PlotBstsCoefficients(bsts_model)

畫圖：

result = CausalImpact(bsts.model = bsts_model, 
                      post.period.response = post_period_dtu)
summary(result)

## Posterior inference {CausalImpact}
## 
##                          Average        Cumulative      
## Actual                   3642           156610          
## Prediction (s.d.)        3492 (NA)      150141 (NA)     
## 95% CI                   [3495, 3495]   [150267, 150267]
##                                                         
## Absolute effect (s.d.)   150 (NA)       6469 (NA)       
## 95% CI                   [148, 148]     [6343, 6343]    
##                                                         
## Relative effect (s.d.)   4.2% (NA%)     4.2% (NA%)      
## 95% CI                   [4.2%, 4.2%]   [4.2%, 4.2%]    
## 
## Posterior tail-area probability p:   0.5
## Posterior prob. of a causal effect:  50%
## 
## For more details, type: summary(impact, "report")

plot(result)

Figure 3.3: Causal Impact

3.4 小結

BSTS 需要三種資料、先驗資訊，可以很快用套件估計。
另外一個實例。

4 Matching

第二種方法是配對。如果在兩個時間點配對兩個觀察值，就可以估計兩個時間點之間的因果關係(DiD)。
已經有PanelMatch這個套件執行以上的方法。
詳細見Erik Wang演講。

4.1 PanelMatch套件

例子：民主與經濟成長的關係(Acemoglu et al., 2019)
- 估計年度以及鄉鎮的固定效果(FE)模型。
- 刺激變數是民主與否。
- 用PanelMatch套件顯示資料結構，紅色代表民主的狀態，藍色代表非民主的狀態：

library(PanelMatch)
DisplayTreatment(unit.id = "wbcode2",
                     time.id = "year", legend.position = "none",
                     xlab = "year", ylab = "Country Code",
                     treatment = "dem", data = dem)

Figure 4.1: 民主與否的資料

圖4.1顯示，有些國家很早民主化，有些國家很晚。有些國家從非民主化轉型為民主化，有些國家則從民主化回到威權政體。
可以考慮 within-unit over-time variation, within-time across-units variation, variation in the timing of treatment.
FE模型的係數跟difference-in-difference(DiD)的估計結果不對等，除非只有兩個時間點，但是我們的資料可能橫跨許多時間點。

4.2 估計

在這個模型中，我們允許\(L=2,\ldots\)，代表接收刺激後效果延遲出現的時間點可以至少有2。同時允許\(F=0,1,\ldots\)，也就是效果發生後，對於往後幾年的影響。
當政策\(X\)從0變成1時的平均效果ATT的表示方式：

\[ \delta(F, L)=\left\{Y_{i,t+F}\left(X_{it}=1,X_{i,t+1}=0,\{X_{i,t-\ell}\}_{\ell=2}^L\right)-Y_{i,t+F}\left(X_{it}=0,X_{i,t-1}=0,\{X_{i,t-\ell}\}_{\ell=2}^L\right)\mid X_{it}=1,X_{i,t-1}=0\right\} \]
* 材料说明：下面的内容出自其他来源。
theorem State.prove_keeps {μ : Nat} (hμ : 0x200000304200 ||| μ = μ) {s₀ s : State} (h : Keeps μ s₀ s) (d t : Nat) (ps : List ProvePoint) (temp : Nat) :
    Keeps μ s₀ (State.prove s d t ps temp) := by
  unfold State.prove
  repeat' first
    | with_reducible assumption
    | with_reducible apply State.count_keeps
    | with_reducible apply State.modTile_keeps (sub_of hμ (by decide))
    | with_reducible apply State.planFence_keeps (sub_of hμ (by decide))
    | with_reducible apply State.raise_keeps
    | with_reducible apply State.report_keeps (sub_of hμ (by decide))
    | split
    | (with_reducible refine bit_of hμ ?_; first | decide | (simp (disch := decide) only [window_sel, window_die, window_arkKey, window_arkKey_add, window_keyAt, window_keyAt_add, window_wordAt, window_arkWord, window_drop, window_drop_hi, window_msix, window_srcWord, window_target, window_pendBit]; decide))
    | dsimp only

theorem execProvingWindow_keeps (die : Fin 16) (tile : Fin 8448) (points : List ProvePoint) (temp : Nat) (s : State) :
    KeepsOut 0x200000304200 s (execProvingWindow die tile points temp s) := by
  have hμ : 0x200000304200 ||| 0x200000304200 = 0x200000304200 := by decide
  unfold execProvingWindow
  repeat' first
    | with_reducible apply KeepsOut.next
    | with_reducible exact Keeps.refl _
    | with_reducible assumption
    | with_reducible apply State.prove_keeps (sub_of hμ (by decide))
    | dsimp only

theorem execErrorReport_keeps (r : Report) (s : State) :
    KeepsOut 0x200000104000 s (execErrorReport r s) := by
  have hμ : 0x200000104000 ||| 0x200000104000 = 0x200000104000 := by decide
  unfold execErrorReport
  repeat' first
    | with_reducible apply KeepsOut.next
    | with_reducible exact Keeps.refl _
    | with_reducible assumption
    | with_reducible apply State.logReport_keeps (sub_of hμ (by decide))
    | dsimp only

theorem execBurstClose_keeps (i : Fin 64) (s : State) :
    KeepsOut 0x200000104000 s (execBurstClose i s) := by
  have hμ : 0x200000104000 ||| 0x200000104000 = 0x200000104000 := by decide
  unfold execBurstClose
  repeat' first
    | with_reducible apply KeepsOut.next
    | with_reducible exact Keeps.refl _
    | with_reducible assumption
    | with_reducible apply State.closeBurst_keeps (sub_of hμ (by decide))
    | dsimp only

theorem State.writePatTsel_keeps {μ : Nat} (hμ : 0x208000304000 ||| μ = μ) {s₀ s : State} (h : Keeps μ s₀ s) (req : Nat) (v : Word) :
    Keeps μ s₀ (State.writePatTsel s req v) := by
  unfold State.writePatTsel
  repeat' first
    | with_reducible assumption
    | with_reducible apply State.prove_keeps (sub_of hμ (by decide))
    | with_reducible apply State.put_keeps
    | with_reducible apply State.violation_keeps (sub_of hμ (by decide))
    | with_reducible apply State.wr64_keeps
    | split
    | (with_reducible refine bit_of hμ ?_; first | decide | (simp (disch := decide) only [window_sel, window_die, window_arkKey, window_arkKey_add, window_keyAt, window_keyAt_add, window_wordAt, window_arkWord, window_drop, window_drop_hi, window_msix, window_srcWord, window_target, window_pendBit]; decide))
    | dsimp only

theorem execPatTsel_keeps (v : Word) (s : State) :
    KeepsOut 0x208000304000 s (execPatTsel v s) := by
  have hμ : 0x208000304000 ||| 0x208000304000 = 0x208000304000 := by decide
  unfold execPatTsel
  repeat' first
    | with_reducible apply KeepsOut.next
    | with_reducible exact Keeps.refl _
    | with_reducible assumption
    | with_reducible apply State.undecoded_keeps (sub_of hμ (by decide))
    | with_reducible apply State.writePatTsel_keeps (sub_of hμ (by decide))
    | split
    | dsimp only

theorem State.writeFpsel_keeps {μ : Nat} (hμ : 0x200000000000 ||| μ = μ) {s₀ s : State} (h : Keeps μ s₀ s) (v : Word) :
    Keeps μ s₀ (State.writeFpsel s v) := by
  unfold State.writeFpsel
  repeat' first
    | with_reducible assumption
    | with_reducible apply Keeps.wr
    | with_reducible apply State.put_keeps
    | with_reducible apply State.wr64_keeps
    | (with_reducible refine bit_of hμ ?_; first | decide | (simp (disch := decide) only [window_sel, window_die, window_arkKey, window_arkKey_add, window_keyAt, window_keyAt_add, window_wordAt, window_arkWord, window_drop, window_drop_hi, window_msix, window_srcWord, window_target, window_pendBit]; decide))
    | dsimp only

theorem execPatFpsel_keeps (v : Word) (s : State) :
    KeepsOut 0x208000304000 s (execPatFpsel v s) := by
  have hμ : 0x208000304000 ||| 0x208000304000 = 0x208000304000 := by decide
  unfold execPatFpsel
  repeat' first
    | with_reducible apply KeepsOut.next
    | with_reducible exact Keeps.refl _
    | with_reducible assumption
    | with_reducible apply State.undecoded_keeps (sub_of hμ (by decide))
    | with_reducible apply State.writeFpsel_keeps (sub_of hμ (by decide))
    | split
    | dsimp only

theorem State.writeLogSel_keeps {μ : Nat} (hμ : 0x200000000000 ||| μ = μ) {s₀ s : State} (h : Keeps μ s₀ s) (v : Word) :
    Keeps μ s₀ (State.writeLogSel s v) := by
  unfold State.writeLogSel
  repeat' first
    | with_reducible assumption
    | with_reducible apply Keeps.wr
    | with_reducible apply State.put_keeps
    | with_reducible apply Keeps.foldl
    | split
    | intro _ _ _
    | (with_reducible refine bit_of hμ ?_; first | decide | (simp (disch := decide) only [window_sel, window_die, window_arkKey, window_arkKey_add, window_keyAt, window_keyAt_add, window_wordAt, window_arkWord, window_drop, window_drop_hi, window_msix, window_srcWord, window_target, window_pendBit]; decide))
    | dsimp only

theorem execPatLogSel_keeps (v : Word) (s : State) :
    KeepsOut 0x208000304000 s (execPatLogSel v s) := by
  have hμ : 0x208000304000 ||| 0x208000304000 = 0x208000304000 := by decide
  unfold execPatLogSel
  repeat' first
    | with_reducible apply KeepsOut.next
    | with_reducible exact Keeps.refl _
    | with_reducible assumption
    | with_reducible apply State.undecoded_keeps (sub_of hμ (by decide))
    | with_reducible apply State.writeLogSel_keeps (sub_of hμ (by decide))
    | split
    | dsimp only

end Sys2Proof.Machine
end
假設沒有外溢效果(spillover effect)、在L時期有延遲效果(carryover effect)、有條件的平行趨勢(parallel trend after conditioning)

\[ \mathbb{E}[Y_{i,t+F}\left(X_{it}=X_{i,t-1}=1,\{X_{i,t-\ell}\}_{\ell=2}^L\right)-Y_{i,t-1}\mid X_{it}=0,X_{i,t-1}=1,\{X_{i,t-\ell},Y_{i,t-\ell}\}_{\ell=2}^L,\{\textrm{Z}_{i,t-\ell}\}_{\ell=0}^L]\\ =\mathbb{E}[Y_{i,t+F}\left(X_{it}=X_{i,t-1}=1,\{X_{i,t-\ell}\}_{\ell=2}^L\right)-Y_{i,t-1}\mid X_{it}=1,X_{i,t-1}=0,\{X_{i,t-\ell},Y_{i,t-\ell}\}_{\ell=2}^L,\{\textrm{Z}_{i,t-\ell}\}_{\ell=0}^L] \]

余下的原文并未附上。